In a further embodiment, the present invention relates to a computer program product for discovery of multi-modal biomarkers for complex diseases comprising: program instructions on one or more computer readable storage media for ingesting a network of multi-modal biomarkers relating to a complex disease and producing a graphical representation of the network as nodes representing the multi-modal biomarkers and edges representing interactions between the multi-modal biomarkers; and program instructions on one or more computer readable storage media for building an interactive dashboard comprising a user interface for queries relating to one or more phenotypes associated with the complex disease and a display for visualizing answers to the queries as subgraphs of the graphical representation of the network, wherein multi-modal biomarkers of the network that are associated with the one or more queried phenotypes are displayed as highlighted nodes on the subgraphs and interactions of the multi-modal biomarkers that are associated with the one or more queried phenotypes are highlighted as edges on the subgraphs.

Additional aspects and/or embodiments of the invention will be provided, without limitation, in the detailed description of the invention that is set forth below.

BRIEF DESCRIPTION OF THE DRAWINGS

The patent or application file contains at least one drawing executed in color. Copies of this patent or patent application publication with color drawing(s) will be provided by the Office upon request and payment of the necessary fee.

FIG. 1 shows a network of Parkinson's Disease (PD) phenotypes generated from the cumulant-based network analysis (CuNA) tool described herein.

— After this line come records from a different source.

-- ==== Sys2Proof/Laws/State.lean ====
section
/-!
SUPPORT. What each update of the state leaves as it was and what it sets: one lemma for each field and update, and one for each
unit and update, so that no proof unfolds a record.
-/

namespace Sys2Proof.Machine.State

open Sys2Proof

variable (s : State)

/-! `setQuern` writes `querns` only. -/
@[simp] theorem part_setQuern (q : Nat) (v : Quern) : (s.setQuern q v).part = s.part := rfl
@[simp] theorem freeCtr_setQuern (q : Nat) (v : Quern) : (s.setQuern q v).freeCtr = s.freeCtr := rfl
@[simp] theorem timeNs_setQuern (q : Nat) (v : Quern) : (s.setQuern q v).timeNs = s.timeNs := rfl
@[simp] theorem mem_setQuern (q : Nat) (v : Quern) : (s.setQuern q v).mem = s.mem := rfl
@[simp] theorem mm_setQuern (q : Nat) (v : Quern) : (s.setQuern q v).mm = s.mm := rfl
@[simp] theorem ctxs_setQuern (q : Nat) (v : Quern) : (s.setQuern q v).ctxs = s.ctxs := rfl
@[simp] theorem hoppers_setQuern (q : Nat) (v : Quern) : (s.setQuern q v).hoppers = s.hoppers := rfl
@[simp] theorem pool_setQuern (q : Nat) (v : Quern) : (s.setQuern q v).pool = s.pool := rfl
@[simp] theorem nextEntry_setQuern (q : Nat) (v : Quern) : (s.setQuern q v).nextEntry = s.nextEntry := rfl
@[simp] theorem flumes_setQuern (q : Nat) (v : Quern) : (s.setQuern q v).flumes = s.flumes := rfl
@[simp] theorem eds_setQuern (q : Nat) (v : Quern) : (s.setQuern q v).eds = s.eds := rfl
@[simp] theorem shards_setQuern (q : Nat) (v : Quern) : (s.setQuern q v).shards = s.shards := rfl
@[simp] theorem galley_setQuern (q : Nat) (v : Quern) : (s.setQuern q v).galley = s.galley := rfl
@[simp] theorem races_setQuern (q : Nat) (v : Quern) : (s.setQuern q v).races = s.races := rfl
@[simp] theorem racePorts_setQuern (q : Nat) (v : Quern) : (s.setQuern q v).racePorts = s.racePorts := rfl
@[simp] theorem hosts_setQuern (q : Nat) (v : Quern) : (s.setQuern q v).hosts = s.hosts := rfl
@[simp] theorem sec_setQuern (q : Nat) (v : Quern) : (s.setQuern q v).sec = s.sec := rfl
@[simp] theorem mil_setQuern (q : Nat) (v : Quern) : (s.setQuern q v).mil = s.mil := rfl
@[simp] theorem boot_setQuern (q : Nat) (v : Quern) : (s.setQuern q v).boot = s.boot := rfl
@[simp] theorem pwr_setQuern (q : Nat) (v : Quern) : (s.setQuern q v).pwr = s.pwr := rfl
@[simp] theorem pair_setQuern (q : Nat) (v : Quern) : (s.setQuern q v).pair = s.pair := rfl
@[simp] theorem board_setQuern (q : Nat) (v : Quern) : (s.setQuern q v).board = s.board := rfl
@[simp] theorem grantStalls_setQuern (q : Nat) (v : Quern) : (s.setQuern q v).grantStalls = s.grantStalls := rfl
@[simp] theorem ipWait_setQuern (q : Nat) (v : Quern) : (s.setQuern q v).ipWait = s.ipWait := rfl
@[simp] theorem cookieSecret_setQuern (q : Nat) (v : Quern) : (s.setQuern q v).cookieSecret = s.cookieSecret := rfl
@[simp] theorem cookiePrev_setQuern (q : Nat) (v : Quern) : (s.setQuern q v).cookiePrev = s.cookiePrev := rfl
@[simp] theorem cookieEpoch_setQuern (q : Nat) (v : Quern) : (s.setQuern q v).cookieEpoch = s.cookieEpoch := rfl
@[simp] theorem stepEventBase_setQuern (q : Nat) (v : Quern) : (s.setQuern q v).stepEventBase = s.stepEventBase := rfl
@[simp] theorem stepEventLow_setQuern (q : Nat) (v : Quern) : (s.setQuern q v).stepEventLow = s.stepEventLow := rfl
@[simp] theorem out_setQuern (q : Nat) (v : Quern) : (s.setQuern q v).out = s.out := rfl
@[simp] theorem pending_setQuern (q : Nat) (v : Quern) : (s.setQuern q v).pending = s.pending := rfl
@[simp] theorem ctx_at_setQuern (q : Nat) (v : Quern) (i : Nat) : (s.setQuern q v).ctx i = s.ctx i := rfl
@[simp] theorem hopper_at_setQuern (q : Nat) (v : Quern) (i : Nat) : (s.setQuern q v).hopper i = s.hopper i := rfl
@[simp] theorem entry_at_setQuern (q : Nat) (v : Quern) (i : Nat) : (s.setQuern q v).entry? i = s.entry? i := rfl
@[simp] theorem flume_at_setQuern (q : Nat) (v : Quern) (i : Nat) : (s.setQuern q v).flume i = s.flume i := rfl
@[simp] theorem ed_at_setQuern (q : Nat) (v : Quern) (i : Nat) : (s.setQuern q v).ed i = s.ed i := rfl
@[simp] theorem shard_at_setQuern (q : Nat) (v : Quern) (i : Nat) : (s.setQuern q v).shard i = s.shard i := rfl
@[simp] theorem race_at_setQuern (q : Nat) (v : Quern) (i : Nat) : (s.setQuern q v).race i = s.race i := rfl
@[simp] theorem racePort_at_setQuern (q : Nat) (v : Quern) (i : Nat) : (s.setQuern q v).racePort i = s.racePort i := rfl
@[simp] theorem host_at_setQuern (q : Nat) (v : Quern) (i : Nat) : (s.setQuern q v).host i = s.host i := rfl
@[simp] theorem stone_at_setQuern (q : Nat) (v : Quern) (i : Nat) : (s.setQuern q v).stone i = s.stone i := rfl
@[simp] theorem page_at_setQuern (q : Nat) (v : Quern) (i : Nat) : (s.setQuern q v).page i = s.page i := rfl
@[simp] theorem session_at_setQuern (q : Nat) (v : Quern) (i j : Nat) : (s.setQuern q v).session i j = s.session i j := rfl

/-! `setCtx` writes `ctxs` only. -/
@[simp] theorem part_setCtx (c : Nat) (v : Ctx) : (s.setCtx c v).part = s.part := rfl
@[simp] theorem freeCtr_setCtx (c : Nat) (v : Ctx) : (s.setCtx c v).freeCtr = s.freeCtr := rfl
@[simp] theorem timeNs_setCtx (c : Nat) (v : Ctx) : (s.setCtx c v).timeNs = s.timeNs := rfl
@[simp] theorem mem_setCtx (c : Nat) (v : Ctx) : (s.setCtx c v).mem = s.mem := rfl
@[simp] theorem mm_setCtx (c : Nat) (v : Ctx) : (s.setCtx c v).mm = s.mm := rfl
@[simp] theorem querns_setCtx (c : Nat) (v : Ctx) : (s.setCtx c v).querns = s.querns := rfl
@[simp] theorem hoppers_setCtx (c : Nat) (v : Ctx) : (s.setCtx c v).hoppers = s.hoppers := rfl
@[simp] theorem pool_setCtx (c : Nat) (v : Ctx) : (s.setCtx c v).pool = s.pool := rfl
@[simp] theorem nextEntry_setCtx (c : Nat) (v : Ctx) : (s.setCtx c v).nextEntry = s.nextEntry := rfl
@[simp] theorem flumes_setCtx (c : Nat) (v : Ctx) : (s.setCtx c v).flumes = s.flumes := rfl
@[simp] theorem eds_setCtx (c : Nat) (v : Ctx) : (s.setCtx c v).eds = s.eds := rfl
@[simp] theorem shards_setCtx (c : Nat) (v : Ctx) : (s.setCtx c v).shards = s.shards := rfl
@[simp] theorem galley_setCtx (c : Nat) (v : Ctx) : (s.setCtx c v).galley = s.galley := rfl
@[simp] theorem races_setCtx (c : Nat) (v : Ctx) : (s.setCtx c v).races = s.races := rfl
@[simp] theorem racePorts_setCtx (c : Nat) (v : Ctx) : (s.setCtx c v).racePorts = s.racePorts := rfl
@[simp] theorem hosts_setCtx (c : Nat) (v : Ctx) : (s.setCtx c v).hosts = s.hosts := rfl
@[simp] theorem sec_setCtx (c : Nat) (v : Ctx) : (s.setCtx c v).sec = s.sec := rfl
@[simp] theorem mil_setCtx (c : Nat) (v : Ctx) : (s.setCtx c v).mil = s.mil := rfl
@[simp] theorem boot_setCtx (c : Nat) (v : Ctx) : (s.setCtx c v).boot = s.boot := rfl
@[simp] theorem pwr_setCtx (c : Nat) (v : Ctx) : (s.setCtx c v).pwr = s.pwr := rfl
@[simp] theorem pair_setCtx (c : Nat) (v : Ctx) : (s.setCtx c v).pair = s.pair := rfl
@[simp] theorem board_setCtx (c : Nat) (v : Ctx) : (s.setCtx c v).board = s.board := rfl
@[simp] theorem grantStalls_setCtx (c : Nat) (v : Ctx) : (s.setCtx c v).grantStalls = s.grantStalls := rfl
@[simp] theorem ipWait_setCtx (c : Nat) (v : Ctx) : (s.setCtx c v).ipWait = s.ipWait := rfl
@[simp] theorem cookieSecret_setCtx (c : Nat) (v : Ctx) : (s.setCtx c v).cookieSecret = s.cookieSecret := rfl
@[simp] theorem cookiePrev_setCtx (c : Nat) (v : Ctx) : (s.setCtx c v).cookiePrev = s.cookiePrev := rfl
@[simp] theorem cookieEpoch_setCtx (c : Nat) (v : Ctx) : (s.setCtx c v).cookieEpoch = s.cookieEpoch := rfl
@[simp] theorem stepEventBase_setCtx (c : Nat) (v : Ctx) : (s.setCtx c v).stepEventBase = s.stepEventBase := rfl
@[simp] theorem stepEventLow_setCtx (c : Nat) (v : Ctx) : (s.setCtx c v).stepEventLow = s.stepEventLow := rfl
@[simp] theorem out_setCtx (c : Nat) (v : Ctx) : (s.setCtx c v).out = s.out := rfl
@[simp] theorem pending_setCtx (c : Nat) (v : Ctx) : (s.setCtx c v).pending = s.pending := rfl
@[simp] theorem quern_at_setCtx (c : Nat) (v : Ctx) (i : Nat) : (s.setCtx c v).quern i = s.quern i := rfl
@[simp] theorem hopper_at_setCtx (c : Nat) (v : Ctx) (i : Nat) : (s.setCtx c v).hopper i = s.hopper i := rfl
@[simp] theorem entry_at_setCtx (c : Nat) (v : Ctx) (i : Nat) : (s.setCtx c v).entry? i = s.entry? i := rfl
@[simp] theorem flume_at_setCtx (c : Nat) (v : Ctx) (i : Nat) : (s.setCtx c v).flume i = s.flume i := rfl
@[simp] theorem ed_at_setCtx (c : Nat) (v : Ctx) (i : Nat) : (s.setCtx c v).ed i = s.ed i := rfl
@[simp] theorem shard_at_setCtx (c : Nat) (v : Ctx) (i : Nat) : (s.setCtx c v).shard i = s.shard i := rfl
@[simp] theorem race_at_setCtx (c : Nat) (v : Ctx) (i : Nat) : (s.setCtx c v).race i = s.race i := rfl
@[simp] theorem racePort_at_setCtx (c : Nat) (v : Ctx) (i : Nat) : (s.setCtx c v).racePort i = s.racePort i := rfl
@[simp] theorem host_at_setCtx (c : Nat) (v : Ctx) (i : Nat) : (s.setCtx c v).host i = s.host i := rfl
@[simp] theorem stone_at_setCtx (c : Nat) (v : Ctx) (i : Nat) : (s.setCtx c v).stone i = s.stone i := rfl
@[simp] theorem page_at_setCtx (c : Nat) (v : Ctx) (i : Nat) : (s.setCtx c v).page i = s.page i := rfl
@[simp] theorem session_at_setCtx (c : Nat) (v : Ctx) (i j : Nat) : (s.setCtx c v).session i j = s.session i j := rfl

FIG. 2 shows a network for breast cancer phenotypes generated with the CuNA tool.

FIG. 3 shows a network for COVID-19 symptoms generated with the CuNA tool.

FIGS. 4A-4G shows application of the CuNA visualizer (CuNAviz) to identify multi-modal biomarkers for right-side and left-side PD phenotypes

FIG. 5 shows application of the CuNAviz system to identify multi-modal biomarkers for autonomic and mouth muscle PD motor phenotypes.

FIG. 6 shows application of the CuNAviz system to identify genes associated with PD motor phenotypes.

FIG. 7 is a schematic diagram of a computer environment that may be used to implement the CuNA, CuNAviz system, and CuNAviz subgraphs described herein.

DETAILED DESCRIPTION OF THE INVENTION

Set forth below is a description of what are currently believed to be preferred aspects and/or embodiments of the claimed invention. Any alternates or modifications in function, purpose, or structure are intended to be covered by the appended claims. As used in this specification and the appended claims, the singular forms “a,” “an,” and “the” include plural referents unless the context clearly dictates otherwise. The terms “comprise,” “comprised,” “comprises,” and/or “comprising,” as used in the specification and appended claims, specify the presence of the expressly recited components, elements, features, and/or steps, but do not preclude the presence or addition of one or more other components, elements, features, and/or steps.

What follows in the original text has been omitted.